01/12/2016 11h29
O presidente da Associação Nacional dos Membros do Ministério Público (AMPCON), Wallace Paiva Martins Junior, divulgou uma carta aberta à sociedade em que fala sobre a votação, na Câmara dos Deputados, do projeto de lei 4.850/2016 – que continha as propostas das 10 Medidas de Combate à Corrupção. De acordo com a carta, o projeto foi desfigurado pelos deputados e, assim, pode abrir espaço para a impunidade.
Leia a carta na íntegra.
O FANTASMA DA IMPUNIDADE
por Wallace Paiva Martins Junior*
Um fantasma ronda o Brasil. É o fantasma da impunidade. Num país em que grassam em nível endêmico a corrupção e a improbidade, a Câmara dos Deputados ao apreciar o pacote denominado “10 Medidas contra a Corrupção”, projeto de lei oriundo do Ministério Público e respaldado pela população (PL 4.850/2016), desfigurou-o completamente na calada da noite e acabou aprovando a responsabilização de magistrados e membros do Ministério Público cuja função constitucional é reprimir ilícitos (entre eles, a corrupção). Soaria como anedota se não fosse dura a realidade. Trata-se de investida de imunidade do poder que já foi tentada antes através da Medida Provisória n. 2.088-35, de 27 de dezembro de 2000, e que não foi reeditada antes de sua conversão em lei em razão da firme resistência havida.

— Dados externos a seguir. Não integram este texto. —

/-! ### The registers on the output wires -/

/-- In every phase the indices are at most `CAP`, and `CAP` is at most `DEPTH` (R25, R26, R27). -/
theorem State.Inv.registers_le {s : State} (h : s.Inv) :
    s.blk.widx ≤ s.blk.cap ∧ s.blk.ridx ≤ s.blk.cap ∧ s.blk.cap ≤ s.cfg.depth := by
  by_cases hp : s.blk.phase = .active
  · obtain ⟨hw, hr⟩ := h.indices hp
    obtain ⟨_, hcap⟩ := h.capacity hp
    exact ⟨hw.le, hr.le, hcap⟩
  · obtain ⟨hw, hr, hcap, _⟩ := h.cleared hp
    omega

/-- The three registers fit `IDX_W` bits (R5, R61). -/
theorem State.Inv.registers_lt {s : State} (h : s.Inv) :
    s.blk.widx < 2 ^ s.cfg.idxW ∧ s.blk.ridx < 2 ^ s.cfg.idxW ∧ s.blk.cap < 2 ^ s.cfg.idxW := by
  obtain ⟨hw, hr, hcap⟩ := h.registers_le
  have hdepth := h.legal.depth_lt
  omega

@[simp] theorem State.outputs_empty (s : State) : s.outputs.empty = s.emptyOut := rfl
@[simp] theorem State.outputs_full (s : State) : s.outputs.full = s.fullOut := rfl

/-- An output wire bundle carries the register modulo `2^IDX_W` (R24). -/
@[simp] theorem State.outputs_widx_toNat (s : State) :
    s.outputs.widx.toNat = s.blk.widx % 2 ^ s.cfg.idxW := BitVec.toNat_ofNat _ _
@[simp] theorem State.outputs_ridx_toNat (s : State) :
    s.outputs.ridx.toNat = s.blk.ridx % 2 ^ s.cfg.idxW := BitVec.toNat_ofNat _ _
@[simp] theorem State.outputs_cap_toNat (s : State) :
    s.outputs.cap.toNat = s.blk.cap % 2 ^ s.cfg.idxW := BitVec.toNat_ofNat _ _

/-- The three codes of R14 are distinct, so the PHASE output tells the phases apart. -/
@[simp] theorem Phase.code_inj {p q : Phase} : p.code = q.code ↔ p = q := by
  cases p <;> cases q <;> decide

theorem State.outputs_phase_eq_code_iff (s : State) (p : Phase) :
    s.outputs.phase = p.code ↔ s.blk.phase = p := Phase.code_inj

/-! ### The obligations -/

/-- Settles O21: the first half by the frame of a step, the second because the step on an empty list
of inputs is the idle step (R58). -/
theorem stepTakesOneInput : Obligations.StepTakesOneInput :=
  ⟨fun _ _ => step_keeps_cfg_takes_input,
    fun s hin => ⟨s.idleStep, step_of_inbox_nil hin, s.idleStep_blk, s.idleStep_resp⟩⟩

/-- Settles O41: the invariant keeps the registers below `2^IDX_W`, so nothing is cut off, and the
phase codes are distinct. -/
theorem observationOutputsShowRegisters : Obligations.ObservationOutputsShowRegisters := by
  intro s hs
  obtain ⟨hw, hr, hcap⟩ := hs.registers_lt
  refine ⟨?widx, ?ridx, ?cap, ?uninit, ?active, ?torn, s.outputs_empty, s.outputs_full⟩
  case widx => rw [State.outputs_widx_toNat, Nat.mod_eq_of_lt hw]
  case ridx => rw [State.outputs_ridx_toNat, Nat.mod_eq_of_lt hr]
  case cap => rw [State.outputs_cap_toNat, Nat.mod_eq_of_lt hcap]
  case uninit => exact s.outputs_phase_eq_code_iff .uninit
  case active => exact s.outputs_phase_eq_code_iff .active
  case torn => exact s.outputs_phase_eq_code_iff .torn

/-- Settles O18: the request arm of a step, with the decoder's well-formedness. -/
theorem stepRunsDecodedRequest : Obligations.StepRunsDecodedRequest :=
  fun s w _ hin => ⟨decode_wellFormed s.cfg (requestWires s.cfg w), step_of_inbox_request hin⟩

end Sys2Proof.Machine

/-!
PROOF. The state and what every step keeps (`10_state.md`): the life-cycle table (R21), the flags
(R22, R23), the invariants of section 5 (R25 to R28, R38), the single release of the storage (R30),
the reset values (R31), and that the slots holding no element cannot be observed (R32).
-/

namespace Sys2Proof.Machine

/-! ### Index arithmetic -/

theorem succ_mod_eq_ite {i c : Nat} (h : i < c) : (i + 1) % c = if i + 1 = c then 0 else i + 1 := by
  split
  · next hwrap => rw [hwrap, Nat.mod_self]
  · exact Nat.mod_eq_of_lt (by omega)

/-- `count` without the remainder: the distance from `r` forward to `w`, around the wrap (R65). -/
theorem occupancy_eq_ite {w r c : Nat} (hw : w < c) (hr : r < c) :
    occupancy w r c = if r ≤ w then w - r else w + c - r := by
  unfold occupancy
  split
  · next hle => rw [Nat.sub_add_comm hle, Nat.add_mod_right, Nat.mod_eq_of_lt (by omega)]
  · exact Nat.mod_eq_of_lt (by omega)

Mas, as inovações não cessam aí: além da perspectiva de responsabilidade pessoal, há a imposição de ônus de sucumbência e de verdadeira mordaça – medida que se afigura incompatível com a transparência que se exige também dos órgãos de controle do poder. Se à Câmara dos Deputados não convinha aprovar integralmente as “10 Medidas contra a Corrupção”, que o fizesse assumindo os ônus junto ao eleitorado. Porém, o que sobressai como enredo de tragédia é a adoção de cerceio à independência do Poder Judiciário e do Ministério Público, fulminando um dos pilares da democracia republicana: a responsabilidade no exercício do poder.
Decerto, tal se consumou como estratégia alternativa de recuo à acre tentativa de anistia do “caixa 2” eleitoral. Em essência, o que se denota nesse complexo processo é a mais completa subversão da ordem lógica das coisas: em vez de se aprimorar a luta à corrupção, projeta-se a punição dos controladores. Ora, tal medida se apresenta como supérflua e despicienda porque magistrados e membros do Ministério Público já respondem por eventuais abusos e disfunções perante órgãos criados pela Reforma do Judiciário operacionalizada pela Emenda Constitucional n. 45/04: o CNJ (Conselho Nacional de Justiça) e o CNMP (Conselho Nacional do Ministério Público), cuja composição exógena com membros indicados por outros Poderes, e com a fiscalização da Ordem dos Advogados do Brasil, inibe o corporativismo. Fica no ar a azeda sensação de que se vive um pesadelo.
A Constituição de 1988 não por acaso elevou a moralidade no trato da coisa pública ao patamar de direito subjetivo público – isto é, direito de toda a pessoa e da sociedade – afirmando seu compromisso com o resgate de padrões éticos e republicanos. Corrupção e improbidade encontram suas raízes no patrimonialismo que sempre imperou nas relações entre os setores público e privado e cujos efeitos são deletérios. Além de convergirem ao solapamento das instituições são os responsáveis pela baixa qualidade de obras e serviços públicos, pelo enriquecimento ilícito, pelo desvio ou desperdício de recursos públicos, pelos diminutos índices de desenvolvimento social e econômico.
Aguarda-se que o Senado da República e o Presidente da República, atentos a essa contextura, não percam a oportunidade de contribuir para a higienização moral da nação, e ceifem essa lamentável iniciativa. Afinal, para se construir a nação esboçada na Constituição de 1988 depende-se muito do controle exercido pelo Poder Judiciário e pelo Ministério Público aos detentores do poder, principalmente para inibir ou reprimir condutas que nem de longe são predicadas como republicanas.
São Paulo, 30 de novembro de 2016.
*Procurador de Justiça (MPSP), Doutor em Direito do Estado (USP), Professor de Direito Administrativo (UNISANTOS) e Presidente da Associação dos Membros do Ministério Público de Combate à Corrupção (AMMPCOC).